DPP-4 (IC50 = 19 nM)
Sitagliptin phosphate monohydrate is a potent, selective inhibitor of dipeptidyl peptidase-4 (DPP-4), with an IC50 of 18 nM for human recombinant DPP-4 in cell-free enzyme assays and a Ki of 3.1 nM (competitive inhibition) [5]
- It shows no significant inhibition of other dipeptidyl peptidases (DPP-8, DPP-9) at concentrations up to 10 μM, confirming DPP-4 selectivity [5]

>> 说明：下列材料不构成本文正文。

-- ==== Sys2Proof/Laws/Codec.lean ====
section
/-! SUPPORT. The codec's tables and pieces: register indices, the ModRM byte, the streams that hold given bytes, the
dispatch mux, and what one operand's bytes decode to. -/

namespace Sys2Proof.Machine

/-! ## Tables -/

@[simp] theorem Reg_ofIndex_index (r : Reg) : Reg.ofIndex r.index = r := by cases r <;> rfl

@[simp] theorem Reg_index_ofIndex : ∀ i : BitVec 3, (Reg.ofIndex i).index = i := by decide

theorem modrmReg_modrmByte : ∀ (reg : BitVec 3) (mode : BitVec 5), modrmReg (modrmByte reg mode) = reg := by decide

theorem modrmMode_modrmByte : ∀ (reg : BitVec 3) (mode : BitVec 5), modrmMode (modrmByte reg mode) = mode := by
  decide

theorem modrmByte_fields : ∀ m : Byte, modrmByte (modrmReg m) (modrmMode m) = m := by decide

/-- R87: no invalid mode has trailing bytes. -/
theorem trailing_of_invalid : ∀ mode : BitVec 5, modeClass mode = .invalid → trailing mode = 0 := by decide

/-- The trailing bytes of each class (R83, R86). -/
theorem trailing_by_class : ∀ mode : BitVec 5, trailing mode =
    match modeClass mode with
    | .imm8 => 1 | .regDisp8 => 1
    | .imm16 => 2 | .regDisp16 => 2
    | .imm32 => 4 | .regDisp32 => 4
    | _ => 0 := by decide

theorem trailing_le (mode : BitVec 5) : trailing mode ≤ 4 := by
  rw [trailing_by_class]; split <;> omega

/-- Every kind is listed. -/
theorem Kind_mem_all (k : Kind) : k ∈ Kind.all := by cases k <;> decide

/-- The dispatch mux answers only a kind with that opcode byte. -/
theorem opcode_of_dispatch {cfg : Config} {op : Byte} {k : Kind} (h : dispatch cfg op = some k) : opcode cfg k = op := by
  have := List.find?_some h
  simpa using this

/-- Where the opcode bytes are distinct, the dispatch mux finds a kind's own byte. -/
theorem dispatch_opcode {cfg : Config} (w : cfg.wellFormed = true) (k : Kind) : dispatch cfg (opcode cfg k) = some k := by
  have hd : (Kind.all.map (opcode cfg)).Nodup := by
    simp only [Config.wellFormed, Bool.and_eq_true, decide_eq_true_eq] at w
    exact w.2
  have hs : (dispatch cfg (opcode cfg k)).isSome = true :=
    List.find?_isSome.mpr ⟨k, Kind_mem_all k, by simp⟩
  obtain ⟨k', hk'⟩ := Option.isSome_iff_exists.mp hs
  have e := opcode_of_dispatch hk'
  rw [hk', List.inj_on_of_nodup_map hd (Kind_mem_all k') (Kind_mem_all k) e]

/-! ## Streams -/

theorem streamHas_append (f : Nat → Byte) (off : Nat) (xs ys : List Byte) :
    StreamHas f off (xs ++ ys) ↔ StreamHas f off xs ∧ StreamHas f (off + xs.length) ys := by
  induction xs generalizing off with
  | nil => simp [StreamHas]
  | cons x xs ih => simp [StreamHas, ih, and_assoc, Nat.add_assoc, Nat.add_comm 1]

/-- A stream holds a list's bytes exactly when it agrees with the list at every place. -/
theorem streamHas_iff (f : Nat → Byte) (off : Nat) (bs : List Byte) :
    StreamHas f off bs ↔ ∀ j (h : j < bs.length), f (off + j) = bs[j] := by
  induction bs generalizing off with
  | nil => simp [StreamHas]
  | cons b bs ih =>
    rw [StreamHas, ih]
    constructor
    · rintro ⟨h0, h⟩ j hj
      cases j with
      | zero => simpa using h0
      | succ j =>
        have := h j (by simpa using hj)
        simpa [Nat.add_assoc, Nat.add_comm 1] using this
    · intro h
      refine ⟨h 0 (by simp), fun j hj => ?_⟩
      have := h (j + 1) (by simpa using hj)
      simpa [Nat.add_assoc, Nat.add_comm 1] using this

/-! ## One operand -/

@[simp] theorem setWidth_extract_byte (v : BitVec 8) : byteOf (v.setWidth 32) 0 = v := by
  apply BitVec.eq_of_toNat_eq
  simp [byteOf, BitVec.toNat_setWidth]
  omega

theorem operand_length_pos (o : Operand) : 1 ≤ o.length ∧ o.length ≤ 5 := by
  have := trailing_le o.descriptor.mode
  unfold Operand.length
  omega

/-- The number of bytes of an encoded descriptor (R81, R94). -/
theorem encodeModRM_length (d : Descriptor) : (encodeModRM d).length = 1 + trailing d.mode := by
  have h := trailing_by_class d.mode
  unfold encodeModRM
  rw [List.length_cons, Nat.add_comm]
  congr 1
  split <;> rename_i e
  · rw [e]; rfl
  · rw [e]; rfl
  · rw [e]; rfl
  · cases hc : modeClass d.mode <;> rw [hc] at h <;> simp_all

@[simp] theorem operand_encode_length (o : Operand) : o.encode.length = o.length := encodeModRM_length _

/-- The mode of a register pair (R86, R91). -/
theorem regReg_mode (q : Reg) : modeClass (0x18#5 ||| q.index.setWidth 5) = .regReg ∧
    (0x18#5 ||| q.index.setWidth 5).extractLsb' 0 3 = q.index := by cases q <;> decide

/-- The descriptor of an operand is one the round-trip law speaks of. -/
theorem operand_descriptor_wellFormed (o : Operand) : o.descriptor.wellFormed = true := by
  rcases o with ⟨r, v⟩ | ⟨r, v⟩ | ⟨r, v⟩ | ⟨r⟩ | ⟨r⟩ | ⟨r, d⟩ | ⟨r, d⟩ | ⟨r, d⟩ | ⟨r, q⟩
  · simp [Operand.descriptor, Descriptor.wellFormed, modeClass]; omega
  · simp [Operand.descriptor, Descriptor.wellFormed, modeClass]; omega
  · rfl
  · rfl
  · rfl
  · simp [Operand.descriptor, Descriptor.wellFormed, modeClass]; omega
  · simp [Operand.descriptor, Descriptor.wellFormed, modeClass]; omega
  · rfl
  · cases r <;> cases q <;> rfl

/-- The descriptor of an operand stands for that operand. -/
@[simp] theorem operand_of_descriptor (o : Operand) : o.descriptor.operand = some o := by
  rcases o with ⟨r, v⟩ | ⟨r, v⟩ | ⟨r, v⟩ | ⟨r⟩ | ⟨r⟩ | ⟨r, d⟩ | ⟨r, d⟩ | ⟨r, d⟩ | ⟨r, q⟩
  · simp [Operand.descriptor, Descriptor.operand, modeClass]
  · simp [Operand.descriptor, Descriptor.operand, modeClass]
  · simp [Operand.descriptor, Descriptor.operand, modeClass]
  · simp [Operand.descriptor, Descriptor.operand, modeClass]
  · simp [Operand.descriptor, Descriptor.operand, modeClass]
  · simp [Operand.descriptor, Descriptor.operand, modeClass]
  · simp [Operand.descriptor, Descriptor.operand, modeClass]
  · simp [Operand.descriptor, Descriptor.operand, modeClass]
  · cases r <;> cases q <;> rfl

end Sys2Proof.Machine
end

作为口服活性剂，西他列汀磷酸盐对 DPP-4 表现出有效的抑制作用，Caco-2 细胞提取物的 IC50 为 19 nM。 MK0431 通过涉及 cAMP/PKA/Rac1 激活的途径减少分离的脾 CD4 T 细胞的体外迁移。最近的一项研究表明，西他列汀发挥一种新颖的直接作用，通过不依赖 DPP-4、依赖蛋白激酶 A 和 MEK-ERK1/2 的途径刺激肠道 L 细胞分泌 GLP-1。因此，它减少了自身免疫对移植物存活的影响。激酶测定：DPP-4 是从汇合的 Caco-2 细胞中提取的。使用裂解缓冲液（10 mM Tris-HCl、150 mM NaCl、0.04 U/mL 抑肽酶、0.5% Nonidet P40、pH 8.0）在室温下孵育 5 分钟后，将细胞在 4 °C 下以 35,000 g 离心 30 分钟，上清液保存于-80°C。通过将 20 μL 适当的化合物稀释液与 50 μL DPP-4 酶的底物 H-Ala-Pro-7-amido-4-三氟甲基香豆素（测定中的最终浓度，100 μM）和 30 μL 混合来进行测定Caco-2 细胞提取物（用 100 mM Tris-HCl、100 mM NaCl、pH 7.8 稀释 1000 倍）。将板在室温下孵育 1 小时，并使用 SpectraMax GeminiXS 在 405/535 nm 的激发/发射波长下测量荧光。将 Caco-2 细胞提取物与高抑制剂浓度（BI 1356 为 30 nM，维格列汀为 3 μM）预孵育 1 小时后，测定抑制剂与 DPP-4 酶的解离动力学。用测定缓冲液将预孵育混合物稀释 3000 倍后，添加底物 H-Ala-Pro-7-amido-4-triflumethylcoumarin，开始酶促反应。在这些条件下，在存在或不存在抑制剂的情况下，在某个时间点DPP-4活性的差异反映了仍然与DPP-4酶结合的该抑制剂的量。使用 SpectraMax 的 SoftMax 软件计算 10 分钟间隔的最大反应速率（荧光单位/秒 × 1000），并针对未抑制反应的速率进行校正 [(vcontrol-vinhibitor)/vcontrol]。细胞测定：将 CD4T 细胞铺在无血清 RPMI 1640 的膜插入物上，并在存在或不存在纯化猪肾 DPP-4（32.1 单位/mg；100 mU）的情况下使用 Transwell 小室（Corning）测定细胞迁移/mL 最终浓度）和 DPP-4 抑制剂（100 μM）。 1小时后，机械除去上表面的细胞，对迁移到下室的细胞进行计数。迁移程度是相对于对照样品来表示的。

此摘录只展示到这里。